Mapping Genomic Position To Protein Position
10.6 years ago
John Knowlg ▴ 10

I have a list of genomic SNP positions with exon number,exonic SNP position,exon sequence, Ensemble gene IDs and strand information, I am interested in mapping these SNPs to the position in protein in some other build assembly. Is there a simple way i could do so without using liftover option?

e.g.

Chr:SNP*position:[alleles]:strand:Ensemble*gene*ID:Exon*number:Exon*seq:Exonic*SNP_position
chr11:2111754:[G/T]:+:ENSSSCG00000009291:4:CTGCTGCGTGGGGTTCC:207

coordinates mapping snp assembly exon • 5.7k views
Hi John, welcome on biostar ! :-) your question has already been answered before : How To Check If The Iupac Snp Code Changes Translation ?

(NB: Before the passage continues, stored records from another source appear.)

/-! ## countErr -/

@[simp] theorem State.countErr_turns (s : State) (kind unit : Nat) : (s.countErr kind unit).turns = s.turns := rfl
@[simp] theorem State.countErr_agent (s : State) (kind unit : Nat) : (s.countErr kind unit).agent = s.agent := rfl
@[simp] theorem State.countErr_tick (s : State) (kind unit : Nat) : (s.countErr kind unit).tick = s.tick := rfl
@[simp] theorem State.countErr_undos (s : State) (kind unit : Nat) : (s.countErr kind unit).undos = s.undos := rfl
@[simp] theorem State.countErr_stop (s : State) (kind unit : Nat) : (s.countErr kind unit).stop = s.stop := rfl
@[simp] theorem State.countErr_time (s : State) (kind unit : Nat) : (s.countErr kind unit).time = s.time := rfl
@[simp] theorem State.countErr_strands (s : State) (kind unit : Nat) : (s.countErr kind unit).strands = s.strands := rfl
@[simp] theorem State.countErr_cores (s : State) (kind unit : Nat) : (s.countErr kind unit).cores = s.cores := rfl
@[simp] theorem State.countErr_dies (s : State) (kind unit : Nat) : (s.countErr kind unit).dies = s.dies := rfl
@[simp] theorem State.countErr_fast (s : State) (kind unit : Nat) : (s.countErr kind unit).fast = s.fast := rfl
@[simp] theorem State.countErr_cap (s : State) (kind unit : Nat) : (s.countErr kind unit).cap = s.cap := rfl
@[simp] theorem State.countErr_poisonFast (s : State) (kind unit : Nat) :
    (s.countErr kind unit).poisonFast = s.poisonFast := rfl
@[simp] theorem State.countErr_poisonCap (s : State) (kind unit : Nat) :
    (s.countErr kind unit).poisonCap = s.poisonCap := rfl
@[simp] theorem State.countErr_interleave (s : State) (kind unit : Nat) :
    (s.countErr kind unit).interleave = s.interleave := rfl
@[simp] theorem State.countErr_lend (s : State) (kind unit : Nat) : (s.countErr kind unit).lend = s.lend := rfl
@[simp] theorem State.countErr_rowSlots (s : State) (kind unit : Nat) : (s.countErr kind unit).rowSlots = s.rowSlots := rfl
@[simp] theorem State.countErr_pins (s : State) (kind unit : Nat) : (s.countErr kind unit).pins = s.pins := rfl
@[simp] theorem State.countErr_denied (s : State) (kind unit : Nat) : (s.countErr kind unit).denied = s.denied := rfl
@[simp] theorem State.countErr_tags (s : State) (kind unit : Nat) : (s.countErr kind unit).tags = s.tags := rfl
@[simp] theorem State.countErr_phases (s : State) (kind unit : Nat) : (s.countErr kind unit).phases = s.phases := rfl
@[simp] theorem State.countErr_advSent (s : State) (kind unit : Nat) : (s.countErr kind unit).advSent = s.advSent := rfl
@[simp] theorem State.countErr_advPassed (s : State) (kind unit : Nat) :
    (s.countErr kind unit).advPassed = s.advPassed := rfl
@[simp] theorem State.countErr_phaseLost (s : State) (kind unit : Nat) :
    (s.countErr kind unit).phaseLost = s.phaseLost := rfl
@[simp] theorem State.countErr_bound (s : State) (kind unit : Nat) :
    (s.countErr kind unit).bound = s.bound := rfl
@[simp] theorem State.countErr_regions (s : State) (kind unit : Nat) : (s.countErr kind unit).regions = s.regions := rfl
@[simp] theorem State.countErr_placed (s : State) (kind unit : Nat) : (s.countErr kind unit).placed = s.placed := rfl
@[simp] theorem State.countErr_draws (s : State) (kind unit : Nat) : (s.countErr kind unit).draws = s.draws := rfl
@[simp] theorem State.countErr_savedResv (s : State) (kind unit : Nat) : (s.countErr kind unit).savedResv = s.savedResv := rfl
@[simp] theorem State.countErr_jobs (s : State) (kind unit : Nat) : (s.countErr kind unit).jobs = s.jobs := rfl
@[simp] theorem State.countErr_account (s : State) (kind unit : Nat) : (s.countErr kind unit).account = s.account := rfl
@[simp] theorem State.countErr_powerCap (s : State) (kind unit : Nat) : (s.countErr kind unit).powerCap = s.powerCap := rfl
@[simp] theorem State.countErr_temp (s : State) (kind unit : Nat) : (s.countErr kind unit).temp = s.temp := rfl
@[simp] theorem State.countErr_derate (s : State) (kind unit : Nat) : (s.countErr kind unit).derate = s.derate := rfl
@[simp] theorem State.countErr_powerLimited (s : State) (kind unit : Nat) :
    (s.countErr kind unit).powerLimited = s.powerLimited := rfl
@[simp] theorem State.countErr_devWindows (s : State) (kind unit : Nat) :
    (s.countErr kind unit).devWindows = s.devWindows := rfl
@[simp] theorem State.countErr_hostWindows (s : State) (kind unit : Nat) :
    (s.countErr kind unit).hostWindows = s.hostWindows := rfl
@[simp] theorem State.countErr_hostMaps (s : State) (kind unit : Nat) :
    (s.countErr kind unit).hostMaps = s.hostMaps := rfl
@[simp] theorem State.countErr_fabricWindows (s : State) (kind unit : Nat) :
    (s.countErr kind unit).fabricWindows = s.fabricWindows := rfl
@[simp] theorem State.countErr_channels (s : State) (kind unit : Nat) : (s.countErr kind unit).channels = s.channels := rfl
@[simp] theorem State.countErr_hostDown (s : State) (kind unit : Nat) : (s.countErr kind unit).hostDown = s.hostDown := rfl
@[simp] theorem State.countErr_herez (s : State) (kind unit : Nat) : (s.countErr kind unit).herez = s.herez := rfl
@[simp] theorem State.countErr_keySlots (s : State) (kind unit : Nat) : (s.countErr kind unit).keySlots = s.keySlots := rfl
@[simp] theorem State.countErr_linkKeys (s : State) (kind unit : Nat) : (s.countErr kind unit).linkKeys = s.linkKeys := rfl
@[simp] theorem State.countErr_measurements (s : State) (kind unit : Nat) :
    (s.countErr kind unit).measurements = s.measurements := rfl
@[simp] theorem State.countErr_securityVersion (s : State) (kind unit : Nat) :
    (s.countErr kind unit).securityVersion = s.securityVersion := rfl
@[simp] theorem State.countErr_boot (s : State) (kind unit : Nat) : (s.countErr kind unit).boot = s.boot := rfl
@[simp] theorem State.countErr_frozen (s : State) (kind unit : Nat) : (s.countErr kind unit).frozen = s.frozen := rfl
@[simp] theorem State.countErr_checkpoint (s : State) (kind unit : Nat) :
    (s.countErr kind unit).checkpoint = s.checkpoint := rfl
@[simp] theorem State.countErr_images (s : State) (kind unit : Nat) :
    (s.countErr kind unit).images = s.images := rfl
@[simp] theorem State.countErr_errs (s : State) (kind unit : Nat) :
    (s.countErr kind unit).errs = SMap.set 0 s.errs (errKey kind unit) (min 0xFFFFFFFF (SMap.get 0 s.errs (errKey kind unit) + 1)) := rfl
@[simp] theorem State.countErr_backing (s : State) (kind unit : Nat) : (s.countErr kind unit).backing = s.backing := rfl
@[simp] theorem State.countErr_out (s : State) (kind unit : Nat) : (s.countErr kind unit).out = s.out := rfl

/-! ## setTierByte -/

@[simp] theorem State.setTierByte_turns (s : State) (t : Tier) (a : Nat) (b : Byte) :
    (s.setTierByte t a b).turns = s.turns := by cases t <;> rfl
@[simp] theorem State.setTierByte_agent (s : State) (t : Tier) (a : Nat) (b : Byte) :
    (s.setTierByte t a b).agent = s.agent := by cases t <;> rfl
@[simp] theorem State.setTierByte_tick (s : State) (t : Tier) (a : Nat) (b : Byte) :
    (s.setTierByte t a b).tick = s.tick := by cases t <;> rfl
@[simp] theorem State.setTierByte_undos (s : State) (t : Tier) (a : Nat) (b : Byte) :
    (s.setTierByte t a b).undos = s.undos := by cases t <;> rfl
@[simp] theorem State.setTierByte_stop (s : State) (t : Tier) (a : Nat) (b : Byte) :
    (s.setTierByte t a b).stop = s.stop := by cases t <;> rfl
@[simp] theorem State.setTierByte_time (s : State) (t : Tier) (a : Nat) (b : Byte) :
    (s.setTierByte t a b).time = s.time := by cases t <;> rfl
@[simp] theorem State.setTierByte_strands (s : State) (t : Tier) (a : Nat) (b : Byte) :
    (s.setTierByte t a b).strands = s.strands := by cases t <;> rfl
@[simp] theorem State.setTierByte_cores (s : State) (t : Tier) (a : Nat) (b : Byte) :
    (s.setTierByte t a b).cores = s.cores := by cases t <;> rfl
@[simp] theorem State.setTierByte_dies (s : State) (t : Tier) (a : Nat) (b : Byte) :
    (s.setTierByte t a b).dies = s.dies := by cases t <;> rfl
@[simp] theorem State.setTierByte_poisonFast (s : State) (t : Tier) (a : Nat) (b : Byte) :
    (s.setTierByte t a b).poisonFast = s.poisonFast := by cases t <;> rfl
@[simp] theorem State.setTierByte_poisonCap (s : State) (t : Tier) (a : Nat) (b : Byte) :
    (s.setTierByte t a b).poisonCap = s.poisonCap := by cases t <;> rfl
@[simp] theorem State.setTierByte_interleave (s : State) (t : Tier) (a : Nat) (b : Byte) :
    (s.setTierByte t a b).interleave = s.interleave := by cases t <;> rfl
@[simp] theorem State.setTierByte_lend (s : State) (t : Tier) (a : Nat) (b : Byte) :
    (s.setTierByte t a b).lend = s.lend := by cases t <;> rfl
@[simp] theorem State.setTierByte_rowSlots (s : State) (t : Tier) (a : Nat) (b : Byte) :
    (s.setTierByte t a b).rowSlots = s.rowSlots := by cases t <;> rfl
@[simp] theorem State.setTierByte_pins (s : State) (t : Tier) (a : Nat) (b : Byte) :
    (s.setTierByte t a b).pins = s.pins := by cases t <;> rfl
@[simp] theorem State.setTierByte_denied (s : State) (t : Tier) (a : Nat) (b : Byte) :
    (s.setTierByte t a b).denied = s.denied := by cases t <;> rfl
@[simp] theorem State.setTierByte_tags (s : State) (t : Tier) (a : Nat) (b : Byte) :
    (s.setTierByte t a b).tags = s.tags := by cases t <;> rfl
@[simp] theorem State.setTierByte_phases (s : State) (t : Tier) (a : Nat) (b : Byte) :
    (s.setTierByte t a b).phases = s.phases := by cases t <;> rfl
@[simp] theorem State.setTierByte_advSent (s : State) (t : Tier) (a : Nat) (b : Byte) :
    (s.setTierByte t a b).advSent = s.advSent := by cases t <;> rfl
@[simp] theorem State.setTierByte_advPassed (s : State) (t : Tier) (a : Nat) (b : Byte) :
    (s.setTierByte t a b).advPassed = s.advPassed := by cases t <;> rfl
@[simp] theorem State.setTierByte_phaseLost (s : State) (t : Tier) (a : Nat) (b : Byte) :
    (s.setTierByte t a b).phaseLost = s.phaseLost := by cases t <;> rfl
@[simp] theorem State.setTierByte_bound (s : State) (t : Tier) (a : Nat) (b : Byte) :
    (s.setTierByte t a b).bound = s.bound := by cases t <;> rfl
@[simp] theorem State.setTierByte_regions (s : State) (t : Tier) (a : Nat) (b : Byte) :
    (s.setTierByte t a b).regions = s.regions := by cases t <;> rfl
@[simp] theorem State.setTierByte_placed (s : State) (t : Tier) (a : Nat) (b : Byte) :
    (s.setTierByte t a b).placed = s.placed := by cases t <;> rfl
@[simp] theorem State.setTierByte_draws (s : State) (t : Tier) (a : Nat) (b : Byte) :
    (s.setTierByte t a b).draws = s.draws := by cases t <;> rfl
@[simp] theorem State.setTierByte_savedResv (s : State) (t : Tier) (a : Nat) (b : Byte) :
    (s.setTierByte t a b).savedResv = s.savedResv := by cases t <;> rfl
@[simp] theorem State.setTierByte_jobs (s : State) (t : Tier) (a : Nat) (b : Byte) :
    (s.setTierByte t a b).jobs = s.jobs := by cases t <;> rfl
@[simp] theorem State.setTierByte_account (s : State) (t : Tier) (a : Nat) (b : Byte) :
    (s.setTierByte t a b).account = s.account := by cases t <;> rfl
@[simp] theorem State.setTierByte_powerCap (s : State) (t : Tier) (a : Nat) (b : Byte) :
    (s.setTierByte t a b).powerCap = s.powerCap := by cases t <;> rfl
@[simp] theorem State.setTierByte_temp (s : State) (t : Tier) (a : Nat) (b : Byte) :
    (s.setTierByte t a b).temp = s.temp := by cases t <;> rfl
@[simp] theorem State.setTierByte_derate (s : State) (t : Tier) (a : Nat) (b : Byte) :
    (s.setTierByte t a b).derate = s.derate := by cases t <;> rfl
@[simp] theorem State.setTierByte_powerLimited (s : State) (t : Tier) (a : Nat) (b : Byte) :
    (s.setTierByte t a b).powerLimited = s.powerLimited := by cases t <;> rfl
@[simp] theorem State.setTierByte_devWindows (s : State) (t : Tier) (a : Nat) (b : Byte) :
    (s.setTierByte t a b).devWindows = s.devWindows := by cases t <;> rfl
@[simp] theorem State.setTierByte_hostWindows (s : State) (t : Tier) (a : Nat) (b : Byte) :
    (s.setTierByte t a b).hostWindows = s.hostWindows := by cases t <;> rfl
@[simp] theorem State.setTierByte_hostMaps (s : State) (t : Tier) (a : Nat) (b : Byte) :
    (s.setTierByte t a b).hostMaps = s.hostMaps := by cases t <;> rfl
@[simp] theorem State.setTierByte_fabricWindows (s : State) (t : Tier) (a : Nat) (b : Byte) :
    (s.setTierByte t a b).fabricWindows = s.fabricWindows := by cases t <;> rfl
@[simp] theorem State.setTierByte_channels (s : State) (t : Tier) (a : Nat) (b : Byte) :
    (s.setTierByte t a b).channels = s.channels := by cases t <;> rfl
@[simp] theorem State.setTierByte_hostDown (s : State) (t : Tier) (a : Nat) (b : Byte) :
    (s.setTierByte t a b).hostDown = s.hostDown := by cases t <;> rfl
@[simp] theorem State.setTierByte_herez (s : State) (t : Tier) (a : Nat) (b : Byte) :
    (s.setTierByte t a b).herez = s.herez := by cases t <;> rfl
@[simp] theorem State.setTierByte_keySlots (s : State) (t : Tier) (a : Nat) (b : Byte) :
    (s.setTierByte t a b).keySlots = s.keySlots := by cases t <;> rfl
@[simp] theorem State.setTierByte_linkKeys (s : State) (t : Tier) (a : Nat) (b : Byte) :
    (s.setTierByte t a b).linkKeys = s.linkKeys := by cases t <;> rfl
@[simp] theorem State.setTierByte_measurements (s : State) (t : Tier) (a : Nat) (b : Byte) :
    (s.setTierByte t a b).measurements = s.measurements := by cases t <;> rfl
@[simp] theorem State.setTierByte_securityVersion (s : State) (t : Tier) (a : Nat) (b : Byte) :
    (s.setTierByte t a b).securityVersion = s.securityVersion := by cases t <;> rfl
@[simp] theorem State.setTierByte_boot (s : State) (t : Tier) (a : Nat) (b : Byte) :
    (s.setTierByte t a b).boot = s.boot := by cases t <;> rfl
@[simp] theorem State.setTierByte_frozen (s : State) (t : Tier) (a : Nat) (b : Byte) :
    (s.setTierByte t a b).frozen = s.frozen := by cases t <;> rfl
@[simp] theorem State.setTierByte_checkpoint (s : State) (t : Tier) (a : Nat) (b : Byte) :
    (s.setTierByte t a b).checkpoint = s.checkpoint := by cases t <;> rfl
@[simp] theorem State.setTierByte_images (s : State) (t : Tier) (a : Nat) (b : Byte) :
    (s.setTierByte t a b).images = s.images := by cases t <;> rfl
@[simp] theorem State.setTierByte_errs (s : State) (t : Tier) (a : Nat) (b : Byte) :
    (s.setTierByte t a b).errs = s.errs := by cases t <;> rfl
@[simp] theorem State.setTierByte_backing (s : State) (t : Tier) (a : Nat) (b : Byte) :
    (s.setTierByte t a b).backing = s.backing := by cases t <;> rfl
@[simp] theorem State.setTierByte_out (s : State) (t : Tier) (a : Nat) (b : Byte) :
    (s.setTierByte t a b).out = s.out := by cases t <;> rfl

Thanks Pierre.. May be I didnot made myself much clear because i think its different from the link u point to. As the ultimate purpose of doing this task would be to run these SNPs on polyphen/sift. But the problem is that i am working with the assembly not available at the moment. So i want to map these coordinates to the known assembly and then run these on sift etc.

ok, I reopen the question.

10.6 years ago

If you work with ensembl data and you feel comfortable with it, you could always use ensembl's archive to find the information you need from a past assembly. you only need to add the ensembl_snp_id to the table you have, and then query for that ids on a previous ensembl version.

You will face problems if you don't find some ids on past ensembl's versions, so if you don't want to use liftover you could always use ensembl's assembly converter (accessible here), which would allow you to convert all your positions (must be genomic positions, not relative) to a previous assembly.

Thanks Jorge for the answer. Do you think it would be helpful even if the coordinates I have are in assembly (not available in ensemble yet) would allow me to convert to older assembly? Or maybe I should use something like exon number and position in exon to pull out the position in protein??

Sorry I don't think I understand the "assembly coordinates" meaning. Do you have a list of positions that refer to the beginning of an exon, or even to the beginning of a gene? Querying ensembl by position needs genomic positions, not relative positions. If your positions are genomic you may query the archive version that matches your assembly, but if your positions are relative I would either blast my sequences against the assembly of interest or either retrieve reference start positions (genic or exonic) and start referring my relative positions to absolute ones.